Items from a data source
┌──

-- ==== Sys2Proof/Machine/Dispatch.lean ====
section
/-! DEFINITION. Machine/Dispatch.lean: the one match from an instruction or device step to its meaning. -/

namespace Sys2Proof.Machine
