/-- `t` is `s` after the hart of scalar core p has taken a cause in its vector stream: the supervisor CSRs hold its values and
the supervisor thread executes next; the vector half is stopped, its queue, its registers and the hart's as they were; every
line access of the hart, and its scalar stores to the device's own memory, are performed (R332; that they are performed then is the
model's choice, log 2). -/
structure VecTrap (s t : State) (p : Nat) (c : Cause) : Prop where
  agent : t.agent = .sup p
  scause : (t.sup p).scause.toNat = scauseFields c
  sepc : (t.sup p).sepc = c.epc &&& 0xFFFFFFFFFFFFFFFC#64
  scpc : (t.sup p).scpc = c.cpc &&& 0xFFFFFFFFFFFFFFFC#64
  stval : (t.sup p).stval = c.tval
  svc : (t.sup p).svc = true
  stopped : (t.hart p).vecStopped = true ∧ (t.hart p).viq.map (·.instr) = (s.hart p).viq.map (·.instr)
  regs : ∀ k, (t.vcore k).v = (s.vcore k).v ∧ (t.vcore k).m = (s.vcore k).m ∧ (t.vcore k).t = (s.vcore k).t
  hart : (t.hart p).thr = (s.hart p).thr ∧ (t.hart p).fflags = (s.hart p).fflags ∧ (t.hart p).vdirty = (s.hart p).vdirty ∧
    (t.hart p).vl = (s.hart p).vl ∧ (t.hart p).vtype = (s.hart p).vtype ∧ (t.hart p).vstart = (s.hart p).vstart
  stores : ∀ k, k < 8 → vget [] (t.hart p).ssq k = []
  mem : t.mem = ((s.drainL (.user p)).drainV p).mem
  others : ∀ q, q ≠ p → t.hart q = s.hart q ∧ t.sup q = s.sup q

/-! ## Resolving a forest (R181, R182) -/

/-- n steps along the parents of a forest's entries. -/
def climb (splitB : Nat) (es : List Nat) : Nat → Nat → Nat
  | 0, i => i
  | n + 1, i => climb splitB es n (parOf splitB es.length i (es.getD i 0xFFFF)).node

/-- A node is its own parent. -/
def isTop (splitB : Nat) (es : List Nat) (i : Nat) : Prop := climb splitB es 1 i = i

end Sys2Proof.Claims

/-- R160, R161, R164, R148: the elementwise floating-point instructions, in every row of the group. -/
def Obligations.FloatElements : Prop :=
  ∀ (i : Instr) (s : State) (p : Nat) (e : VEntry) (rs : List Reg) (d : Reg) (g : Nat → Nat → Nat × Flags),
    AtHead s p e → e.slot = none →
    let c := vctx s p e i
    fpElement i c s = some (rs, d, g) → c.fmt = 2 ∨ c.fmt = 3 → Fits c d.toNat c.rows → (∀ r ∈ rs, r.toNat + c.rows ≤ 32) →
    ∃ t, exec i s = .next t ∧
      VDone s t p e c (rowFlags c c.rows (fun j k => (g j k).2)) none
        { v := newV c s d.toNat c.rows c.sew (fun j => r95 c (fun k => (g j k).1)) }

└──
┌──

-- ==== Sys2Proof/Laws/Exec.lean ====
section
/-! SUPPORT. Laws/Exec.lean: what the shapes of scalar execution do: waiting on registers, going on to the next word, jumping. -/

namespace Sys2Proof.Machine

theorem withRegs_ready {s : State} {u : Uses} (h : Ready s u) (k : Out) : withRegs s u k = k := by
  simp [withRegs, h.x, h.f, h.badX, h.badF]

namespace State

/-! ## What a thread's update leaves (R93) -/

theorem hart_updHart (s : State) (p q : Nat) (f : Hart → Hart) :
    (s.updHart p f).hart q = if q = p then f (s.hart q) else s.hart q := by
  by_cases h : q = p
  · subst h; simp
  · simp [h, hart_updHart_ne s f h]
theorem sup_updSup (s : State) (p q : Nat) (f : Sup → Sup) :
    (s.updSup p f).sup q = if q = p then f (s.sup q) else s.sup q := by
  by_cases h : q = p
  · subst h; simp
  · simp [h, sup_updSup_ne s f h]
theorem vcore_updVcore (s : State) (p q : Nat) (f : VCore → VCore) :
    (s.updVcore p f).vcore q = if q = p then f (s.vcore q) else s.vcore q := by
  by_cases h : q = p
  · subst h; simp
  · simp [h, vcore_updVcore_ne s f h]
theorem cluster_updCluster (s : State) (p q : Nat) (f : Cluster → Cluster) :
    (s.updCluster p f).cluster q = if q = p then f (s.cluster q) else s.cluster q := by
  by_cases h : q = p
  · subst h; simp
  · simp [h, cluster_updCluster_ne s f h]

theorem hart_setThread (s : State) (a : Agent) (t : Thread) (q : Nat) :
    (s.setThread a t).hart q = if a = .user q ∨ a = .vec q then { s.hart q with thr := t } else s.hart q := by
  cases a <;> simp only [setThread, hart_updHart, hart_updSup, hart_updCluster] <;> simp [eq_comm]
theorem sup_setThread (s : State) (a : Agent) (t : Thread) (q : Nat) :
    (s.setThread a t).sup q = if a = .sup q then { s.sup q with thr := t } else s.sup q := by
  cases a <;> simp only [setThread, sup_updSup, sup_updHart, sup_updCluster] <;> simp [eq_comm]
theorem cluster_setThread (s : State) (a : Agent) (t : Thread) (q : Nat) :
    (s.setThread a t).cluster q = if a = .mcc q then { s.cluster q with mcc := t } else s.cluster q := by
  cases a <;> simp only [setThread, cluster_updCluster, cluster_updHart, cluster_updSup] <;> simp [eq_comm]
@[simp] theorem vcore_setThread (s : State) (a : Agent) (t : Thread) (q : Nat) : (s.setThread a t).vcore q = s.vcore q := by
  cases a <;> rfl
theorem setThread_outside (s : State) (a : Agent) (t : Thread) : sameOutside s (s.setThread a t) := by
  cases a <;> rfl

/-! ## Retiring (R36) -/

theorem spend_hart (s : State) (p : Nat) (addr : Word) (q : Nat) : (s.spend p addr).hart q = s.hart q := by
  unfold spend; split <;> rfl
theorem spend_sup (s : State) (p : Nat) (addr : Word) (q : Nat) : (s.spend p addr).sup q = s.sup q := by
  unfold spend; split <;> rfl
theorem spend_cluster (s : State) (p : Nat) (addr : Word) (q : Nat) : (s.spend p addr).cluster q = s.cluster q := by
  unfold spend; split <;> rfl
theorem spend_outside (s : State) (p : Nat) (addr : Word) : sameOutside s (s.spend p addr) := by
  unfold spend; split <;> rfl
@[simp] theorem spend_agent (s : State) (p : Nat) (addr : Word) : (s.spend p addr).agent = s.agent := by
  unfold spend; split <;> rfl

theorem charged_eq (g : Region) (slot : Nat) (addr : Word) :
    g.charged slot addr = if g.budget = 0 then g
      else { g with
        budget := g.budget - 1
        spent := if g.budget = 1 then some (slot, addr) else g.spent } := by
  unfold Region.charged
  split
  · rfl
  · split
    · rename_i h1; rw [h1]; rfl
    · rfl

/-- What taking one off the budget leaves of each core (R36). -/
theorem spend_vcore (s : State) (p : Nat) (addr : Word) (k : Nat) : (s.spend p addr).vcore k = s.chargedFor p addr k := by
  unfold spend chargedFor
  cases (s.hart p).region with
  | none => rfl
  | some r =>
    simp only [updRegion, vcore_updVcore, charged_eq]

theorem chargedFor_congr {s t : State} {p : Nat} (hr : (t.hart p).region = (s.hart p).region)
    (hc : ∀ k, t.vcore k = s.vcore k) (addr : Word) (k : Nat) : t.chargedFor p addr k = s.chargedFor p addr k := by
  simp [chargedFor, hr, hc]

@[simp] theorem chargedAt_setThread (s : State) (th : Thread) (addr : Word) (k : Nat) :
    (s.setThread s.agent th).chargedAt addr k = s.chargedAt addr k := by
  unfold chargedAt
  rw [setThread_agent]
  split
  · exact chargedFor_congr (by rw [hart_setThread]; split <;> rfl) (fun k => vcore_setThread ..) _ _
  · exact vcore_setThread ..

└──

Required work: After locating the line with "unfold spend chargedFor" above, return that line and every later line through the one with "exact vcore_setThread ..", word for word and with nothing else.

Task output:
  unfold spend chargedFor
  cases (s.hart p).region with
  | none => rfl
  | some r =>
    simp only [updRegion, vcore_updVcore, charged_eq]

theorem chargedFor_congr {s t : State} {p : Nat} (hr : (t.hart p).region = (s.hart p).region)
    (hc : ∀ k, t.vcore k = s.vcore k) (addr : Word) (k : Nat) : t.chargedFor p addr k = s.chargedFor p addr k := by
  simp [chargedFor, hr, hc]

@[simp] theorem chargedAt_setThread (s : State) (th : Thread) (addr : Word) (k : Nat) :
    (s.setThread s.agent th).chargedAt addr k = s.chargedAt addr k := by
  unfold chargedAt
  rw [setThread_agent]
  split
  · exact chargedFor_congr (by rw [hart_setThread]; split <;> rfl) (fun k => vcore_setThread ..) _ _
  · exact vcore_setThread ..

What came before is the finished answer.